Expense summary command-line tool
Turn lines of expense data into a trustworthy summary. The program reads category and amount pairs, rejects malformed entries without crashing, totals valid expenses by category and prints both a category report and the overall spend.
Skills you will practise
- input parsing
- dictionaries
- functions
- exceptions
- sorting and formatting
Project requirements
- Read until the input ends.
- Accept lines in category,amount format.
- Skip empty, malformed, negative or non-numeric amounts.
- Print categories alphabetically with amounts to two decimal places.
- Print the grand total and the number of rejected lines.
Build it in stages
- 1
Parse one record
Write a function that splits once at the comma, trims both fields and converts the amount to float. Return a clear success or failure result.
- 2
Accumulate valid expenses
Use a dictionary keyed by category. Add repeated categories instead of replacing their previous totals.
- 3
Track rejected input
Catch only the conversion and shape errors you expect.

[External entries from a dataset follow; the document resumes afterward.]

-- ==== Sys2Proof/Machine/Cores.lean ====
section
/-!
DEFINITION. Cores and the event controller (15): delivery of sources, claims and completions, fast events, sleep and wake,
the CSRs, traps, physical memory protection and debug triggers, doorbells and start addresses.
Choices of the model: log 14, 224, 225, 226, 227.
-/
namespace Sys2Proof.Machine

/-! ### Standard CSRs and what they decide (R390, Table EVC-1) -/

/-- A standard CSR as stored. -/
def CoreSt.std (c : CoreSt) (n : Nat) : Word := FMap.get (fun _ => 0) c.csr n

/-- The core with a stored CSR replaced. -/
def CoreSt.setStd (c : CoreSt) (n : Nat) (v : Word) : CoreSt := { c with csr := FMap.set (fun _ => 0) c.csr n v }

/-- The configuration byte of PMP region i: L in bit 7, A in bits [4:3], X, W, R in bits 2 to 0. -/
def CoreSt.pmpCfg (c : CoreSt) (i : Nat) : Nat := (c.std (0x3A0 + i / 4)).toNat / 2 ^ (8 * (i % 4)) % 256

/-- How many low bits of a number are ones, up to a count. -/
def trailOnes : Nat → Nat → Nat
  | 0, _ => 0
  | f + 1, n => if n % 2 = 1 then 1 + trailOnes f (n / 2) else 0

/-- PMP region i holds an address: TOR or NAPOT over granules of 32 bytes. -/
def CoreSt.pmpHolds (c : CoreSt) (i a : Nat) : Bool :=
  let addr (j : Nat) := (c.std (0x3B0 + j)).toNat
  match c.pmpCfg i / 8 % 4 with
  | 1 => (if i = 0 then 0 else addr (i - 1) / 8 * 32) ≤ a && a < addr i / 8 * 32
  | 3 =>
    let size := 2 ^ (trailOnes 32 (addr i ||| 3) + 3)
    a / size == addr i * 4 / size
  | _ => false

/-- Physical memory protection lets an access pass in a privilege: bit 0 read, 1 write, 2 execute. The lowest region that holds the address
decides; M mode heeds a locked one only, and U mode needs one. -/
def CoreSt.pmpAllows (c : CoreSt) (priv a bit : Nat) : Bool :=
  match (List.range 16).find? fun i => c.pmpHolds i a with
  | some i => bitAt (c.pmpCfg i) bit || (priv == 3 && !bitAt (c.pmpCfg i) 7)
  | none => priv == 3

/-- The privilege of an access: that of the core, of mstatus.MPP for a data access with MPRV; the debugger's accesses through a halted hart
are M mode's. -/
def CoreSt.accessPriv (c : CoreSt) (fetch : Bool) : Nat :=
  if c.halted then 3
  else if !fetch && bitAt (c.std 0x300).toNat 17 then getF (c.std 0x300) ⟨12, 11⟩ else c.priv

/-- Debug trigger i of the core matches an access (R434): an equal address, in the mode that it watches, for a read (bit 0), a write (1) or a
fetch (2). -/
def CoreSt.triggerHits (c : CoreSt) (a bit i : Nat) : Bool :=
  let d := (c.std (0x1000 * (i + 1) + 0x7A1)).toNat
  !c.halted && bitAt d bit && bitAt d (if c.priv = 3 then 6 else 3) && (c.std (0x1000 * (i + 1) + 0x7A2)).toNat == a

/-! ### Interrupts and traps -/

/-- mip.MTIP of core t: the time of record is at or above mtimecmp (R391). -/
def State.mtip (s : State) (t : Nat) : Bool := decide ((s.core t).mtimecmp ≤ s.time)

/-- A trap of core t through mtvec with an mcause and mtval: mepc, mstatus and the privilege as the Machine ISA states them; a reservation
is lost (Table EVC-1), the bank and mfcause.ACTIVE stay (R407). -/
def State.trap (s : State) (t cause tval : Nat) : State :=
  s.updCore t fun c =>
    let m := c.std 0x300
    let v := (c.std 0x305).toNat
    let c1 := ((((c.setStd 0x341 (BitVec.ofNat 32 c.pc)).setStd 0x342 (BitVec.ofNat 32 cause)).setStd 0x343 (BitVec.ofNat 32 tval)).setStd 0x300
      (setF (setF (setF m ⟨7, 7⟩ (getF m ⟨3, 3⟩)) ⟨3, 3⟩ 0) ⟨12, 11⟩ c.priv))
    { c1 with priv := 3, reservation := none, pc := v / 4 * 4 + (if v % 4 = 1 ∧ 2 ^ 31 ≤ cause then 4 * (cause - 2 ^ 31) else 0) }

/-- The interrupt of the normal class or of the machine timer that core t takes now: enabled in mie, not masked by mstatus.MIE in M mode, and
none while a fast handler runs (R405), in WFI or debug mode. -/
def State.irqOf (s : State) (t : Nat) : Option Nat :=
  let c := s.core t
  if s.available t && !c.halted && !c.active && !c.wfi && (c.priv != 3 || bitAt (c.std 0x300).toNat 3) then
    if s.meip t && bitAt (c.std 0x304).toNat 11 then some 11
    else if s.mtip t && bitAt (c.std 0x304).toNat 7 then some 7 else none
  else none

/-- Core t takes an interrupt that is pending and enabled. -/
def State.takeIrq (s : State) (t : Nat) : State :=
  match s.irqOf t with
  | none => s
  | some k => s.trap t (2 ^ 31 + k) 0

/-- After a change at the EVC that a running core can take an interrupt on: the record of MEIP, and the interrupts. -/
def State.evcSettle (s : State) : State := s.evcRefresh.each s.runCores State.takeIrq

/-- Put a source line into the synchronised set, or take it out. -/
def State.setLine (s : State) (m : Nat) (on : Bool) : State :=
  let r := s.evc.raised.filter (· != m)
  { s with evc := { s.evc with raised := if on then m :: r else r } }

/-- Raise doorbell k: set again while in service, it is raised again after its completion (R397). -/
def State.ringBell (s : State) (k : Nat) : State :=
  let m := 241 + k
  if s.evc.inserv.any (fun p => p.1 == m) then
    { s with evc := { s.evc with again := m :: s.evc.again.filter (· != m) } }
  else (s.setBit R.EVC_DBSET F.EVC_DBSET_DB k).setLine m true

/-- Put a source in service at core t; a doorbell's line falls (R397, R398). -/
def State.takeSource (s : State) (m t : Nat) : State :=
  let s1 := { s with evc := { s.evc with inserv := FMap.put s.evc.inserv m t } }
  if 241 ≤ m then (s1.clrBit R.EVC_DBSET F.EVC_DBSET_DB (m - 241)).setLine m false else s1

/-- Complete a source (R398); a doorbell set again meanwhile is raised again. -/
def State.completeSource (s : State) (m : Nat) : State :=
  let s1 := { s with evc := { s.evc with inserv := FMap.erase s.evc.inserv m } }
  if s1.evc.again.contains m then
    State.ringBell { s1 with evc := { s1.evc with again := s1.evc.again.filter (· != m) } } (m - 241)
  else s1

/-- Whether a target register's core is absent, or not run by the boot mode (R408). -/
def State.coreFails (s : State) (t : Nat) : List Status :=
  if s.runCores.contains t then []
  else if t < (if s.split then s.variant.cores else if t < 4 then s.variant.pairs else s.variant.cores) then [.eState]
  else [.eAbsent]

Count rejected lines without hiding unrelated programming mistakes.
- 4
Render the report
Move formatting into a function that sorts categories, prints fixed two-decimal amounts and ends with the overall total and rejected count.
Starter code
def parse_expense(line):
# Return (category, amount) or None.
pass
totals = {}
rejected = 0
# Read lines, validate them and build the report.
Expected result
For input food,12.50 / travel,8 / food,3.25 / broken, the report contains food 15.75, travel 8.00, total 23.75 and rejected 1.
Progressive hints
Hint 1
split(',', 1) prevents extra commas from silently creating too many fields.
Hint 2
Use totals.get(category, 0) when adding a repeated category.
Hint 3
Keep calculation values numeric; apply :.2f only when printing.
Solution guidance
Show the approach after you attempt the project
The maintainable design has three parts: parse one line, accumulate valid data and render the finished report. This separation makes boundary cases testable without simulating the whole program. Catch ValueError around float conversion, reject non-positive categories or negative amounts explicitly, and let unexpected exceptions surface. Dictionary accumulation preserves one source of truth, while sorting only at output time avoids coupling storage to presentation.